We found a low incidence of other abnormalities, including 11q23 in 1.5% of the study patients, by comparison with the figure in the other published studies in the pediatric age group (2%).12,15 Rarity of this aberration in our group may be owing to the fact that the occurrence of this abnormality is more frequently seen in infants under one year and in secondary ALL.5
Translocations such as t(7;14), t(10;12), t(4;9), and t(7;9) were found in some cases in our study, but we did not find any similar report in the literature. We also found chromosomal structural changes such as deletion 7, deletion 6q, deletion X, duplication 1, and deletion 12p (table 3).
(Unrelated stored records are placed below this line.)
/-- V12. -/
theorem test_wake : leaves (exec .wake (bench [])) (fun t => decide (t.wire.trace = [.low true]) && decide (t.reg.lstate = .awake)
      && !t.reg.baudsel) = true
    ∧ leaves (exec .wake (scripted [true] [])) (fun t => decide (t.ctl.ending = .error (.busTimeout .tx))
      && decide (t.reg.lstate = .asleep) && decide (t.wire.trace = []) && !t.reg.baudsel) = true := by decide +kernel
theorem test_idle : leaves (exec .idle (bench [])) (fun t => decide (onLine t = some [0xBB]) && decide (t.reg.lstate = .idled)) = true
    := by decide +kernel
/-- `TK_VALID` is cleared before the token (R106). -/
theorem test_sleep : leaves (exec .sleep (bench [])) (fun t => decide (onLine t = some [0xCC]) && decide (t.reg.lstate = .asleep)) = true
    ∧ leaves (exec .sleep { scripted [true] [] with reg := { (bench []).reg with tkValid := true } })
      (fun t => decide (t.ctl.ending = .error (.busTimeout .tx)) && !t.reg.tkValid) = true := by decide +kernel

/-- V14, V15. -/
theorem test_crc16 : leaves (exec (.crc16 0 (run 0x31 9)) (bench []))
      (fun t => decide (t.ctl.ending = .success (.word16 0xBCDD)) && decide (t.reg.crc = 0xBCDD)) = true
    ∧ ended (exec (.crc16 0xFFFF (run 0x31 9)) (bench [])) (.success (.word16 0xECD2)) = true
    ∧ ended (exec (.crc16 0x80C3 [0x11]) (bench [])) (.success (.word16 0x4333)) = true := by decide +kernel
/-- V17, V18. -/
theorem test_encodeCommand : ended (exec (.encodeCommand 0x30 0x00 0x0000 []) (bench []))
      (.success (.bytes [0x77, 0x07, 0x30, 0x00, 0x00, 0x00, 0x03, 0x5D])) = true
    ∧ leaves (exec (.encodeCommand 0x16 0x00 0x0000 (run 0 20)) (bench [])) (fun t => decide (t.reg.txbuf
      = [0x77, 0x1B, 0x16, 0x00, 0x00, 0x00] ++ run 0 20 ++ [0x53, 0xB5])) = true := by decide +kernel
theorem test_encodeCommand_refused : (match exec (.encodeCommand 0 0 0 (zeros 249)) (bench []) with
    | .refused r => decide (r = .dataTooLong)
    | .next _ => false
    | .fault _ => false) = true := by decide +kernel
/-- V19, V20, V22. -/
theorem test_decodeResponse :
    ended (exec (.decodeResponse [0x07, 0x0C, 0x00, 0x00, 0x00, 0x09, 0x6D] 4) (bench [])) (.success (.bytes [0x0C, 0, 0, 0])) = true
    ∧ ended (exec (.decodeResponse [0x04, 0x01, 0x00, 0x00] 32) (bench [])) (.error (.chipError 0x01)) = true
    ∧ ended (exec (.decodeResponse [0x04, 0x01, 0x00, 0xC3] 1) (bench [])) (.success (.bytes [0x01])) = true
    ∧ ended (exec (.decodeResponse [0x04, 0x01, 0x00, 0x00] 1) (bench [])) (.error .crcMismatch) = true := by decide +kernel
/-- V21. -/
theorem test_decodeResponse_checks :
    ended (exec (.decodeResponse [0x07, 0x0C, 0x00] 4) (bench [])) (.error .shortRead) = true
    ∧ ended (exec (.decodeResponse okReply 4) (bench [])) (.error .lengthMismatch) = true
    ∧ ended (exec (.decodeResponse [0x07, 0x0C, 0x01, 0x00, 0x00, 0x09, 0x6D] 4) (bench [])) (.error .crcMismatch) = true
    ∧ ended (exec (.decodeResponse [0x07, 0x0C, 0x00, 0x00] 4) (bench [])) (.error .shortRead) = true
    ∧ ended (exec (.decodeResponse [0x03, 0x00, 0x0F, 0x00] 4) (bench [])) (.error .lengthMismatch) = true := by decide +kernel

/-- V37: the watchdog's status is no reason to try again, and no token closes the exchange. -/
theorem test_transact_watchdog : leaves (exec (.transact 0x15 0x02 5 [] .status .idle) (bench [watchdogReply]))
    (fun t => decide (t.ctl.ending = .error (.chipError 0xEE)) && decide (t.reg.retry = 1) && decide (t.reg.phase = .ready)
      && decide (onLine t = some [0x77, 0x07, 0x15, 0x02, 0x05, 0x00, 0x3A, 0xC8, 0x88])) = true := by decide +kernel
/-- V34: three bytes where four are expected are tried again (R119, R120). -/
theorem test_transact_retry : leaves (exec (.transact 0x30 0 0 [] (.raw 4) .sleep) (bench [[0, 0, 0x60], [0, 0, 0x60, 3]]))
    (fun t => decide (t.ctl.ending = .success (.bytes [0, 0, 0x60, 3])) && decide (t.reg.retry = 2)
      && decide (t.reg.lstate = .asleep)) = true := by decide +kernel
/-- V36, with two attempts instead of a hundred. -/
theorem test_transact_exhausted : leaves (exec (.counterRead .idle) { bench [[], []] with cfg := { defaults with retryMax := 2 } })
    (fun t => decide (t.ctl.ending = .error .retriesExhausted) && decide (t.reg.retry = 2) && decide (t.reg.busCalls = 1)
      && decide (t.reg.lstate = .awake) && decide (onLine t
        = some [0x77, 0x07, 0x24, 0x00, 0x00, 0x00, 0x0C, 0xFD, 0x88, 0x88])) = true := by decide +kernel

/-- V23. -/
theorem test_read : exchanged (exec (.read 5 0 .idle) (bench [[0x23, 0x0C] ++ zeros 31 ++ [0xB9, 0xCC]]))
    (.success (.bytes (0x0C :: zeros 31))) [0x77, 0x07, 0x02, 0x82, 0x28, 0x00, 0x0A, 0x50, 0x88, 0xBB] = true := by decide +kernel
theorem test_read_block : leaves (exec (.read 9 2 .idle) (bench [watchdogReply])) (fun t => decide (t.reg.txbuf
    = [0x77, 0x07, 0x02, 0x82, 0x48, 0x02, 0x89, 0xC5])) = true := by decide +kernel
/-- V24. -/
theorem test_write : exchanged (exec (.write 5 0 (0x0C :: zeros 31) .idle) (bench [okReply])) (.success .unit)
    ([0x77, 0x27, 0x12, 0x82, 0x28, 0x00, 0x0C] ++ zeros 31 ++ [0x59, 0x1D, 0x88, 0xBB]) = true := by decide +kernel
/-- The masked block and the MAC of V46. -/
def block46 : Bytes :=
  [0xC1, 0xBB, 0x2A, 0x5A, 0x55, 0x79, 0x31, 0xA7, 0xE9, 0x20, 0x1B, 0x7E, 0xF3, 0x6B, 0x0D, 0x8B, 0x77, 0x8C, 0xA8, 0x8F,
   0x71, 0x84, 0x63, 0x87, 0x16, 0x1C, 0x1C, 0x5C, 0x12, 0x45, 0x0B, 0x2C]
def mac46 : Bytes :=
  [0x39, 0xDE, 0x56, 0x3E, 0x5C, 0x91, 0xF2, 0xEA, 0x18, 0x5D, 0x3B, 0x55, 0x6C, 0x17, 0xC9, 0x71, 0x68, 0xC0, 0x93, 0xB7,
   0xBD, 0x27, 0x0D, 0x67, 0x1C, 0x7B, 0x6D, 0x6A, 0x23, 0xBD, 0xB2, 0x8E]
/-- V25, V46. -/
theorem test_writeMac : ended (exec (.writeMac 5 0 block46 mac46 .idle) (bench [okReply])) (.success .unit) = true
    ∧ (commandFrame defaults defaults.op.write defaults.p1.write32Enc (p2Addr defaults 5 0) (block46 ++ mac46)).take 6
      = [0x77, 0x47, 0x12, 0xC2, 0x28, 0x00]
    ∧ (commandFrame defaults defaults.op.write defaults.p1.write32Enc (p2Addr defaults 5 0) (block46 ++ mac46)).drop 70
      = [0xAB, 0x5A] := by decide +kernel
/-- V26, V18. -/
theorem test_nonce : exchanged (exec (.nonce (run 0 20) .idle) (bench [[0x23] ++ run 0xA0 32 ++ [0x5F, 0x57]]))
    (.success (.bytes (run 0xA0 32)))
    ([0x77, 0x1B, 0x16, 0x00, 0x00, 0x00] ++ run 0 20 ++ [0x53, 0xB5, 0x88, 0xBB]) = true := by decide +kernel
/-- V27. -/
theorem test_genDig : exchanged (exec (.genDig 5 .idle) (bench [okReply])) (.success .unit)
      [0x77, 0x07, 0x15, 0x02, 0x05, 0x00, 0x3A, 0xC8, 0x88, 0xBB] = true
    ∧ exchanged (exec (.genDig 3 .sleep) (bench [okReply])) (.success .unit)
      [0x77, 0x07, 0x15, 0x02, 0x03, 0x00, 0x3F, 0x08, 0x88, 0xCC] = true := by decide +kernel
theorem test_genDigCounter : exchanged (exec (.genDigCounter 0 .idle) (bench [okReply])) (.success .unit)
    [0x77, 0x07, 0x15, 0x04, 0x00, 0x00, 0xB0, 0x0F, 0x88, 0xBB] = true := by decide +kernel
/-- The body of V43. -/
def checkMacBody43 : Bytes := zeros 32 ++
  [0x32, 0x5B, 0x46, 0xF0, 0xE7, 0x3E, 0xFC, 0xC3, 0xDD, 0xA3, 0x72, 0x53, 0x31, 0x27, 0xFF, 0x62, 0x44, 0x14, 0xA0, 0x37,
   0xD5, 0x44, 0xBA, 0x08, 0xD0, 0xD1, 0x0C, 0x06, 0x41, 0x5D, 0x99, 0x6D] ++ run 0xD0 13
/-- V28. -/
theorem test_checkMac : ended (exec (.checkMac 1 (zeros 77) .idle) (bench [okReply])) (.success .unit) = true
    ∧ ended (exec (.checkMac 1 (zeros 77) .idle) (bench [[0x04, 0x01, 0x00, 0xC3]])) (.error (.chipError 0x01)) = true := by
  decide +kernel
/-- The CRC of the frame of V43, over its two halves (R113). -/
theorem test_checkMac_frame :
    commandBody defaults.op.checkMac defaults.p1.checkMac 1 checkMacBody43 = [0x54, 0x28, 0x01, 0x01, 0x00] ++ checkMacBody43
    ∧ crcBytes 0x8005 0 ([0x54, 0x28, 0x01, 0x01, 0x00] ++ checkMacBody43.take 40) = 0xCA10
    ∧ crcBytes 0x8005 0xCA10 (checkMacBody43.drop 40) = 0x8C00 := by decide +kernel
/-- V29. -/
theorem test_macGen : leaves (exec (.macGen 1 .idle) (bench [watchdogReply])) (fun t => decide (t.reg.txbuf
    = [0x77, 0x07, 0x08, 0x41, 0x01, 0x00, 0x24, 0x67])) = true := by decide +kernel
/-- V30, V31. -/
theorem test_counterRead : exchanged (exec (.counterRead .idle) (bench [[0x07, 0x2B, 0, 0, 0, 0x24, 0x3D]]))
    (.success (.word32 43)) [0x77, 0x07, 0x24, 0x00, 0x00, 0x00, 0x0C, 0xFD, 0x88, 0xBB] = true := by decide +kernel
theorem test_counterIncr : exchanged (exec (.counterIncr .idle) (bench [[0x07, 0x0D, 0, 0, 0, 0x36, 0xED]]))
    (.success (.word32 13)) [0x77, 0x07, 0x24, 0x01, 0x00, 0x00, 0x0F, 0x77, 0x88, 0xBB] = true := by decide +kernel
/-- V32. -/
theorem test_selfTest : exchanged (exec (.selfTest .idle) (bench [okReply])) (.success .unit)
      [0x77, 0x07, 0x77, 0x3B, 0x00, 0x00, 0x9D, 0xFB, 0x88, 0xBB] = true
    ∧ ended (exec (.selfTest .idle) (bench [[0x04, 0x07, 0x40, 0xC2]])) (.error (.chipError 0x07)) = true := by decide +kernel
/-- V33. -/
theorem test_lock : exchanged (exec (.lock 0x80 0 .idle) (bench [okReply])) (.success .unit)
    [0x77, 0x07, 0x17, 0x80, 0x00, 0x00, 0x39, 0x8D, 0x88, 0xBB] = true := by decide +kernel
/-- V34. -/
theorem test_info : exchanged (exec (.info .idle) (bench [[0x00, 0x00, 0x60, 0x03]])) (.success (.bytes [0x00, 0x00, 0x60, 0x03]))
    [0x77, 0x07, 0x30, 0x00, 0x00, 0x00, 0x03, 0x5D, 0x88, 0xBB] = true := by decide +kernel
/-- V35. -/
theorem test_keyedHash : leaves (exec (.keyedHash 4 (run 0x30 32) .idle) (bench [okReply, watchdogReply])) (fun t =>
      decide (onLine t = some ([0x77, 0x07, 0x47, 0x04, 0x04, 0x00, 0xAE, 0x47, 0x88, 0xBB,
        0x77, 0x27, 0x47, 0xC2, 0x20, 0x00] ++ run 0x30 32 ++ [0x17, 0xCC, 0x88]))) = true := by decide +kernel
theorem test_keyedHashEnd : leaves (exec (.keyedHashEnd (run 0x30 32) .sleep) (bench [watchdogReply])) (fun t =>
    decide (t.reg.txbuf = [0x77, 0x27, 0x47, 0xC2, 0x20, 0x00] ++ run 0x30 32 ++ [0x17, 0xCC])) = true := by decide +kernel
/-- V38. -/
theorem test_chipReset : leaves (exec .chipReset { bench [] with reg := { (bench []).reg with
      tk := run 0 32, tkValid := true, busCalls := 5, lstate := .idled } })
    (fun t => decide (onLine t = some [0xCC]) && !t.reg.tkValid && decide (t.reg.tk = zeros 32)
      && decide (t.reg.lstate = .asleep) && decide (t.reg.busCalls = 5)) = true := by decide +kernel
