theorem EncodeRow.blt (rs1 rs2 : Reg) (k : Word) : EncodeRow.Statement (.blt rs1 rs2 k) :=
  ⟨rowsControl[6], mem_rowsControl (List.getElem_mem _), fun v => via_word (or_and_zero _ _) (
    have h := row_B (r := rowsControl[6]) (f3 := 0b100#3) (op := 0b1100011#7)
      rfl (by decide) rfl rs1 rs2 k
    h)⟩

theorem EncodeRow.bge (rs1 rs2 : Reg) (k : Word) : EncodeRow.Statement (.bge rs1 rs2 k) :=
  ⟨rowsControl[7], mem_rowsControl (List.getElem_mem _), fun v => via_word (or_and_zero _ _) (
    have h := row_B (r := rowsControl[7]) (f3 := 0b101#3) (op := 0b1100011#7)
      rfl (by decide) rfl rs1 rs2 k
    h)⟩

theorem EncodeRow.bltu (rs1 rs2 : Reg) (k : Word) : EncodeRow.Statement (.bltu rs1 rs2 k) :=
  ⟨rowsControl[8], mem_rowsControl (List.getElem_mem _), fun v => via_word (or_and_zero _ _) (
    have h := row_B (r := rowsControl[8]) (f3 := 0b110#3) (op := 0b1100011#7)
      rfl (by decide) rfl rs1 rs2 k
    h)⟩

theorem EncodeRow.bgeu (rs1 rs2 : Reg) (k : Word) : EncodeRow.Statement (.bgeu rs1 rs2 k) :=
  ⟨rowsControl[9], mem_rowsControl (List.getElem_mem _), fun v => via_word (or_and_zero _ _) (
    have h := row_B (r := rowsControl[9]) (f3 := 0b111#3) (op := 0b1100011#7)
      rfl (by decide) rfl rs1 rs2 k
    h)⟩

theorem EncodeRow.lb (rd rs1 : Reg) (imm : Word) : EncodeRow.Statement (.lb rd rs1 imm) :=
  ⟨rowsLoadStore[0], mem_rowsLoadStore (List.getElem_mem _), fun v => via_word (or_and_zero _ _) (
    have h := row_I (r := rowsLoadStore[0]) (f3 := 0b000#3) (op := 0b0000011#7)
      rfl (by decide) rfl rd rs1 imm
    h)⟩

theorem EncodeRow.lh (rd rs1 : Reg) (imm : Word) : EncodeRow.Statement (.lh rd rs1 imm) :=
  ⟨rowsLoadStore[1], mem_rowsLoadStore (List.getElem_mem _), fun v => via_word (or_and_zero _ _) (
    have h := row_I (r := rowsLoadStore[1]) (f3 := 0b001#3) (op := 0b0000011#7)
      rfl (by decide) rfl rd rs1 imm
    h)⟩

theorem EncodeRow.lw (rd rs1 : Reg) (imm : Word) : EncodeRow.Statement (.lw rd rs1 imm) :=
  ⟨rowsLoadStore[2], mem_rowsLoadStore (List.getElem_mem _), fun v => via_word (or_and_zero _ _) (
    have h := row_I (r := rowsLoadStore[2]) (f3 := 0b010#3) (op := 0b0000011#7)
      rfl (by decide) rfl rd rs1 imm
    h)⟩

theorem EncodeRow.ld (rd rs1 : Reg) (imm : Word) : EncodeRow.Statement (.ld rd rs1 imm) :=
  ⟨rowsLoadStore[3], mem_rowsLoadStore (List.getElem_mem _), fun v => via_word (or_and_zero _ _) (
    have h := row_I (r := rowsLoadStore[3]) (f3 := 0b011#3) (op := 0b0000011#7)
      rfl (by decide) rfl rd rs1 imm
    h)⟩

theorem EncodeRow.lbu (rd rs1 : Reg) (imm : Word) : EncodeRow.Statement (.lbu rd rs1 imm) :=
  ⟨rowsLoadStore[4], mem_rowsLoadStore (List.getElem_mem _), fun v => via_word (or_and_zero _ _) (
    have h := row_I (r := rowsLoadStore[4]) (f3 := 0b100#3) (op := 0b0000011#7)
      rfl (by decide) rfl rd rs1 imm
    h)⟩

theorem EncodeRow.lhu (rd rs1 : Reg) (imm : Word) : EncodeRow.Statement (.lhu rd rs1 imm) :=
  ⟨rowsLoadStore[5], mem_rowsLoadStore (List.getElem_mem _), fun v => via_word (or_and_zero _ _) (
    have h := row_I (r := rowsLoadStore[5]) (f3 := 0b101#3) (op := 0b0000011#7)
      rfl (by decide) rfl rd rs1 imm
    h)⟩

theorem EncodeRow.lwu (rd rs1 : Reg) (imm : Word) : EncodeRow.Statement (.lwu rd rs1 imm) :=
  ⟨rowsLoadStore[6], mem_rowsLoadStore (List.getElem_mem _), fun v => via_word (or_and_zero _ _) (
    have h := row_I (r := rowsLoadStore[6]) (f3 := 0b110#3) (op := 0b0000011#7)
      rfl (by decide) rfl rd rs1 imm
    h)⟩

theorem EncodeRow.sb (rs1 rs2 : Reg) (imm : Word) : EncodeRow.Statement (.sb rs1 rs2 imm) :=
  ⟨rowsLoadStore[7], mem_rowsLoadStore (List.getElem_mem _), fun v => via_word (or_and_zero _ _) (
    have h := row_S (r := rowsLoadStore[7]) (f3 := 0b000#3) (op := 0b0100011#7)
      rfl (by decide) rfl rs1 rs2 imm
    h)⟩

theorem EncodeRow.sh (rs1 rs2 : Reg) (imm : Word) : EncodeRow.Statement (.sh rs1 rs2 imm) :=
  ⟨rowsLoadStore[8], mem_rowsLoadStore (List.getElem_mem _), fun v => via_word (or_and_zero _ _) (
    have h := row_S (r := rowsLoadStore[8]) (f3 := 0b001#3) (op := 0b0100011#7)
      rfl (by decide) rfl rs1 rs2 imm
    h)⟩

theorem EncodeRow.sw (rs1 rs2 : Reg) (imm : Word) : EncodeRow.Statement (.sw rs1 rs2 imm) :=
  ⟨rowsLoadStore[9], mem_rowsLoadStore (List.getElem_mem _), fun v => via_word (or_and_zero _ _) (
    have h := row_S (r := rowsLoadStore[9]) (f3 := 0b010#3) (op := 0b0100011#7)
      rfl (by decide) rfl rs1 rs2 imm
    h)⟩

theorem EncodeRow.sd (rs1 rs2 : Reg) (imm : Word) : EncodeRow.Statement (.sd rs1 rs2 imm) :=
  ⟨rowsLoadStore[10], mem_rowsLoadStore (List.getElem_mem _), fun v => via_word (or_and_zero _ _) (
    have h := row_S (r := rowsLoadStore[10]) (f3 := 0b011#3) (op := 0b0100011#7)
      rfl (by decide) rfl rs1 rs2 imm
    h)⟩

theorem EncodeRow.addi (rd rs1 : Reg) (imm : Word) : EncodeRow.Statement (.addi rd rs1 imm) :=
  ⟨rowsOpImm[0], mem_rowsOpImm (List.getElem_mem _), fun v => via_word (or_and_zero _ _) (
    have h := row_I (r := rowsOpImm[0]) (f3 := 0b000#3) (op := 0b0010011#7)
      rfl (by decide) rfl rd rs1 imm
    h)⟩

theorem EncodeRow.slti (rd rs1 : Reg) (imm : Word) : EncodeRow.Statement (.slti rd rs1 imm) :=
  ⟨rowsOpImm[1], mem_rowsOpImm (List.getElem_mem _), fun v => via_word (or_and_zero _ _) (
    have h := row_I (r := rowsOpImm[1]) (f3 := 0b010#3) (op := 0b0010011#7)
      rfl (by decide) rfl rd rs1 imm
    h)⟩

theorem EncodeRow.sltiu (rd rs1 : Reg) (imm : Word) : EncodeRow.Statement (.sltiu rd rs1 imm) :=
  ⟨rowsOpImm[2], mem_rowsOpImm (List.getElem_mem _), fun v => via_word (or_and_zero _ _) (
    have h := row_I (r := rowsOpImm[2]) (f3 := 0b011#3) (op := 0b0010011#7)
      rfl (by decide) rfl rd rs1 imm
    h)⟩

theorem EncodeRow.xori (rd rs1 : Reg) (imm : Word) : EncodeRow.Statement (.xori rd rs1 imm) :=
  ⟨rowsOpImm[3], mem_rowsOpImm (List.getElem_mem _), fun v => via_word (or_and_zero _ _) (
    have h := row_I (r := rowsOpImm[3]) (f3 := 0b100#3) (op := 0b0010011#7)
      rfl (by decide) rfl rd rs1 imm
    h)⟩

theorem EncodeRow.ori (rd rs1 : Reg) (imm : Word) : EncodeRow.Statement (.ori rd rs1 imm) :=
  ⟨rowsOpImm[4], mem_rowsOpImm (List.getElem_mem _), fun v => via_word (or_and_zero _ _) (
    have h := row_I (r := rowsOpImm[4]) (f3 := 0b110#3) (op := 0b0010011#7)
      rfl (by decide) rfl rd rs1 imm
    h)⟩

theorem EncodeRow.andi (rd rs1 : Reg) (imm : Word) : EncodeRow.Statement (.andi rd rs1 imm) :=
  ⟨rowsOpImm[5], mem_rowsOpImm (List.getElem_mem _), fun v => via_word (or_and_zero _ _) (
    have h := row_I (r := rowsOpImm[5]) (f3 := 0b111#3) (op := 0b0010011#7)
      rfl (by decide) rfl rd rs1 imm
    h)⟩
Some of these changes such as the deletion or loss of chromosome 7 are more frequently seen in acute myeloid leukemia (AML) and myelodysplastic syndrome (MDS) patients. We found no report on inversion 16 , t(1;4), and t(10;13) in ALL patients in the literature, but t(7;14), t(7;9), and t(6,12) were reported in T-ALL cases.16,17 Translocation (4;9) has also been previously reported in AML patients.18
Given the limited number of cases in the present study, the type and frequency of some the abnormalities are different from those reported by other groups.
Conclusion
Cytogenetic analysis in ALL plays an important role in the classification and prognosis of the patients. The present study was the first of its kind to survey the distribution of cytogenetic abnormalities in pediatric and adult ALL patients in Fars Province. In comparison to the other relevant studies, we found that normal karyotypes in our study population were more frequent than those in the other studies and that the difference between the children and adults did not constitute statistical significance. Hyperdiploidy was the most frequent abnormal karyotype in our study, which chimes in with the literature. Pure hyperdiploidy had a significantly higher incidence in children than in adults. The frequencies of some other chromosomal aberrations such as t(9;22) were comparable to those reported elsewhere. Other abnormalities, including 11q23 and t(1;19), had low incidence rates compared to the figures reported previously. Finally, we found abnormalities such as the deletion or loss of chromosome 7, which are more frequently reported in AML or MDS patients. We conclude that advanced molecular methods which can detect cryptic abnormalities in ALL cases must be utilized routinely in cytogenetic laboratories. We also recommend that the prognostic effect of cytogenetic abnormalities for ALL patients be evaluated in the future.
Acknowledgment
We hereby thank Zahra Bagheri, PhD, for the analysis and interpretation of our data.
Conflict of interest: None declared.